# My latest find - 1888? Rambler



## wspeid (Oct 13, 2013)

I just picked this up.  The bottom is stamped Nov 13, 1988.  The idea of a possibly 125 year old bicycle that still has most of its original paint on the frame is a bit terrifying.  Serial # is 29536.  What do I need to know about early Ramblers (other than I shouldn't do anything)?


----------



## bricycle (Oct 13, 2013)

I love it!!!!!
I assume you will be converting it to original? installing period saddle and removing fenders).....
Crank/chain wheel mount is unique and very kool.
Super find... calling dibbs if you ever get tired of it. bri.


----------



## jd56 (Oct 13, 2013)

Nice Bill. I liked the red insert on the badge....what happened to it?


----------



## bike (Oct 13, 2013)

*That is the PATENT date*

the bike is much newer.
Very nice bike!


----------



## Wayne Adam (Oct 13, 2013)

*Nice!*

Cool bike. I love the ornate lugs!...........Wayne


----------



## Dave Stromberger (Oct 13, 2013)

Cool find Bill! The date stamped on the bottom bracket is actually a patent date, but your bike is actually post 1900. An expert on the Rambler bikes can pin it down a lot closer than I can, but I believe that the badge style and the open lug design suggests that this is a later version, maybe even closer to 1910. Ramblers with the "flame" lugs are bitchen, so no matter what year it is, that's a great find!


----------



## GiovanniLiCalsi (Oct 13, 2013)

Appears to be around 1905-1908.


----------



## decotriumph (Oct 13, 2013)

That frame is gorgeous.


----------



## wspeid (Oct 13, 2013)

JD, I've still got the red cellophane; I just put the head badge on loosely for the pictures.  I'm still not convinced someone didn't add that later.

I'm actually relieved to hear it's closer in age to what I expected.


----------



## GiovanniLiCalsi (Oct 13, 2013)

What model rear hub is it?


----------



## willswares1220 (Oct 13, 2013)

Nice find!
Early 1900's or so.
Looks like it still has the original pedals & block chain, badge????
Replaced fork ( should have the Rococco design also ) seat, bars & fenders gotta go.
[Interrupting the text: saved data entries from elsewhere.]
/-! ### reply -/

@[simp] theorem State.reply_resetHeld (kind : Nat) (code : ReplyCode) (contents : List Byte) : (s.reply kind code contents).resetHeld = s.resetHeld := rfl
@[simp] theorem State.reply_tick (kind : Nat) (code : ReplyCode) (contents : List Byte) : (s.reply kind code contents).tick = s.tick := rfl
@[simp] theorem State.reply_stations (kind : Nat) (code : ReplyCode) (contents : List Byte) : (s.reply kind code contents).stations = s.stations := rfl
@[simp] theorem State.reply_marks (kind : Nat) (code : ReplyCode) (contents : List Byte) : (s.reply kind code contents).marks = s.marks := rfl
@[simp] theorem State.reply_windows (kind : Nat) (code : ReplyCode) (contents : List Byte) : (s.reply kind code contents).windows = s.windows := rfl
@[simp] theorem State.reply_baths (kind : Nat) (code : ReplyCode) (contents : List Byte) : (s.reply kind code contents).baths = s.baths := rfl
@[simp] theorem State.reply_recipes (kind : Nat) (code : ReplyCode) (contents : List Byte) : (s.reply kind code contents).recipes = s.recipes := rfl
@[simp] theorem State.reply_racks (kind : Nat) (code : ReplyCode) (contents : List Byte) : (s.reply kind code contents).racks = s.racks := rfl
@[simp] theorem State.reply_seqCounter (kind : Nat) (code : ReplyCode) (contents : List Byte) : (s.reply kind code contents).seqCounter = s.seqCounter := rfl
@[simp] theorem State.reply_queue (kind : Nat) (code : ReplyCode) (contents : List Byte) : (s.reply kind code contents).queue = s.queue := rfl
@[simp] theorem State.reply_requests (kind : Nat) (code : ReplyCode) (contents : List Byte) : (s.reply kind code contents).requests = s.requests := rfl
@[simp] theorem State.reply_dispatcher (kind : Nat) (code : ReplyCode) (contents : List Byte) : (s.reply kind code contents).dispatcher = s.dispatcher := rfl
@[simp] theorem State.reply_hoistA (kind : Nat) (code : ReplyCode) (contents : List Byte) : (s.reply kind code contents).hoistA = s.hoistA := rfl
@[simp] theorem State.reply_hoistB (kind : Nat) (code : ReplyCode) (contents : List Byte) : (s.reply kind code contents).hoistB = s.hoistB := rfl
@[simp] theorem State.reply_span (kind : Nat) (code : ReplyCode) (contents : List Byte) : (s.reply kind code contents).span = s.span := rfl
@[simp] theorem State.reply_gens (kind : Nat) (code : ReplyCode) (contents : List Byte) : (s.reply kind code contents).gens = s.gens := rfl
@[simp] theorem State.reply_line (kind : Nat) (code : ReplyCode) (contents : List Byte) : (s.reply kind code contents).line = s.line := rfl
@[simp] theorem State.reply_io (kind : Nat) (code : ReplyCode) (contents : List Byte) : (s.reply kind code contents).io = s.io := rfl
@[simp] theorem State.reply_pending (kind : Nat) (code : ReplyCode) (contents : List Byte) : (s.reply kind code contents).pending = s.pending := rfl

/-! ### rackNotice -/

@[simp] theorem State.rackNotice_resetHeld (ev : RackEvent) (k : Nat) (r : Rack) (n : Option Nat) : (s.rackNotice ev k r n).resetHeld = s.resetHeld := rfl
@[simp] theorem State.rackNotice_tick (ev : RackEvent) (k : Nat) (r : Rack) (n : Option Nat) : (s.rackNotice ev k r n).tick = s.tick := rfl
@[simp] theorem State.rackNotice_stations (ev : RackEvent) (k : Nat) (r : Rack) (n : Option Nat) : (s.rackNotice ev k r n).stations = s.stations := rfl
@[simp] theorem State.rackNotice_marks (ev : RackEvent) (k : Nat) (r : Rack) (n : Option Nat) : (s.rackNotice ev k r n).marks = s.marks := rfl
@[simp] theorem State.rackNotice_windows (ev : RackEvent) (k : Nat) (r : Rack) (n : Option Nat) : (s.rackNotice ev k r n).windows = s.windows := rfl
@[simp] theorem State.rackNotice_baths (ev : RackEvent) (k : Nat) (r : Rack) (n : Option Nat) : (s.rackNotice ev k r n).baths = s.baths := rfl
@[simp] theorem State.rackNotice_recipes (ev : RackEvent) (k : Nat) (r : Rack) (n : Option Nat) : (s.rackNotice ev k r n).recipes = s.recipes := rfl
@[simp] theorem State.rackNotice_racks (ev : RackEvent) (k : Nat) (r : Rack) (n : Option Nat) : (s.rackNotice ev k r n).racks = s.racks := rfl
@[simp] theorem State.rackNotice_seqCounter (ev : RackEvent) (k : Nat) (r : Rack) (n : Option Nat) : (s.rackNotice ev k r n).seqCounter = s.seqCounter := rfl
@[simp] theorem State.rackNotice_queue (ev : RackEvent) (k : Nat) (r : Rack) (n : Option Nat) : (s.rackNotice ev k r n).queue = s.queue := rfl
@[simp] theorem State.rackNotice_requests (ev : RackEvent) (k : Nat) (r : Rack) (n : Option Nat) : (s.rackNotice ev k r n).requests = s.requests := rfl
@[simp] theorem State.rackNotice_dispatcher (ev : RackEvent) (k : Nat) (r : Rack) (n : Option Nat) : (s.rackNotice ev k r n).dispatcher = s.dispatcher := rfl
@[simp] theorem State.rackNotice_hoistA (ev : RackEvent) (k : Nat) (r : Rack) (n : Option Nat) : (s.rackNotice ev k r n).hoistA = s.hoistA := rfl
@[simp] theorem State.rackNotice_hoistB (ev : RackEvent) (k : Nat) (r : Rack) (n : Option Nat) : (s.rackNotice ev k r n).hoistB = s.hoistB := rfl
@[simp] theorem State.rackNotice_span (ev : RackEvent) (k : Nat) (r : Rack) (n : Option Nat) : (s.rackNotice ev k r n).span = s.span := rfl
@[simp] theorem State.rackNotice_gens (ev : RackEvent) (k : Nat) (r : Rack) (n : Option Nat) : (s.rackNotice ev k r n).gens = s.gens := rfl
@[simp] theorem State.rackNotice_line (ev : RackEvent) (k : Nat) (r : Rack) (n : Option Nat) : (s.rackNotice ev k r n).line = s.line := rfl
@[simp] theorem State.rackNotice_io (ev : RackEvent) (k : Nat) (r : Rack) (n : Option Nat) : (s.rackNotice ev k r n).io = s.io := rfl
@[simp] theorem State.rackNotice_pending (ev : RackEvent) (k : Nat) (r : Rack) (n : Option Nat) : (s.rackNotice ev k r n).pending = s.pending := rfl

/-! ### bathNotice -/

@[simp] theorem State.bathNotice_resetHeld (ev : BathEvent) (b : Nat) : (s.bathNotice ev b).resetHeld = s.resetHeld := rfl
@[simp] theorem State.bathNotice_tick (ev : BathEvent) (b : Nat) : (s.bathNotice ev b).tick = s.tick := rfl
@[simp] theorem State.bathNotice_stations (ev : BathEvent) (b : Nat) : (s.bathNotice ev b).stations = s.stations := rfl
@[simp] theorem State.bathNotice_marks (ev : BathEvent) (b : Nat) : (s.bathNotice ev b).marks = s.marks := rfl
@[simp] theorem State.bathNotice_windows (ev : BathEvent) (b : Nat) : (s.bathNotice ev b).windows = s.windows := rfl
@[simp] theorem State.bathNotice_baths (ev : BathEvent) (b : Nat) : (s.bathNotice ev b).baths = s.baths := rfl
@[simp] theorem State.bathNotice_recipes (ev : BathEvent) (b : Nat) : (s.bathNotice ev b).recipes = s.recipes := rfl
@[simp] theorem State.bathNotice_racks (ev : BathEvent) (b : Nat) : (s.bathNotice ev b).racks = s.racks := rfl
@[simp] theorem State.bathNotice_seqCounter (ev : BathEvent) (b : Nat) : (s.bathNotice ev b).seqCounter = s.seqCounter := rfl
@[simp] theorem State.bathNotice_queue (ev : BathEvent) (b : Nat) : (s.bathNotice ev b).queue = s.queue := rfl
@[simp] theorem State.bathNotice_requests (ev : BathEvent) (b : Nat) : (s.bathNotice ev b).requests = s.requests := rfl
@[simp] theorem State.bathNotice_dispatcher (ev : BathEvent) (b : Nat) : (s.bathNotice ev b).dispatcher = s.dispatcher := rfl
@[simp] theorem State.bathNotice_hoistA (ev : BathEvent) (b : Nat) : (s.bathNotice ev b).hoistA = s.hoistA := rfl
@[simp] theorem State.bathNotice_hoistB (ev : BathEvent) (b : Nat) : (s.bathNotice ev b).hoistB = s.hoistB := rfl
@[simp] theorem State.bathNotice_span (ev : BathEvent) (b : Nat) : (s.bathNotice ev b).span = s.span := rfl
@[simp] theorem State.bathNotice_gens (ev : BathEvent) (b : Nat) : (s.bathNotice ev b).gens = s.gens := rfl
@[simp] theorem State.bathNotice_line (ev : BathEvent) (b : Nat) : (s.bathNotice ev b).line = s.line := rfl
@[simp] theorem State.bathNotice_io (ev : BathEvent) (b : Nat) : (s.bathNotice ev b).io = s.io := rfl
@[simp] theorem State.bathNotice_pending (ev : BathEvent) (b : Nat) : (s.bathNotice ev b).pending = s.pending := rfl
Needs the G & J wood clincher rims also. Hubs might also have been replaced.
I'm not sure if G & J ever used non - clincher rims on their Ramblers at times. There are experts here that would know.
I have two 1901 Ramblers at home.


----------



## dave the wave (Oct 13, 2013)

the haedbadge on mine says model and year.


----------



## wspeid (Oct 13, 2013)

Dave,
Is the model and year in the circle on the bottom of the head badge?  My circle on the head badge is empty.  Could that be a separate insert that slips into the back of that head badge or is the badge one piece.  Also, as JD said, there was a piece of red cellophane like film behind the badge.  It looks like yours has something similar.  Is that original to the bike?

Thanks.


----------



## dave the wave (Oct 13, 2013)

is it was a insert done at the factory.and the headbadge is original.


----------



## olderthandirt (Oct 23, 2013)

*colson flyer*

did you sell the colson  flyer ?or still available ?


----------



## fordsnake (Oct 23, 2013)

If its post 1900, it's a Pope Rambler!  G&J was no longer in business after 1900.


----------



## wspeid (Oct 24, 2013)

*Thanks for posting that ad!*

I was trying to find a larger, legible version of that for reference.


----------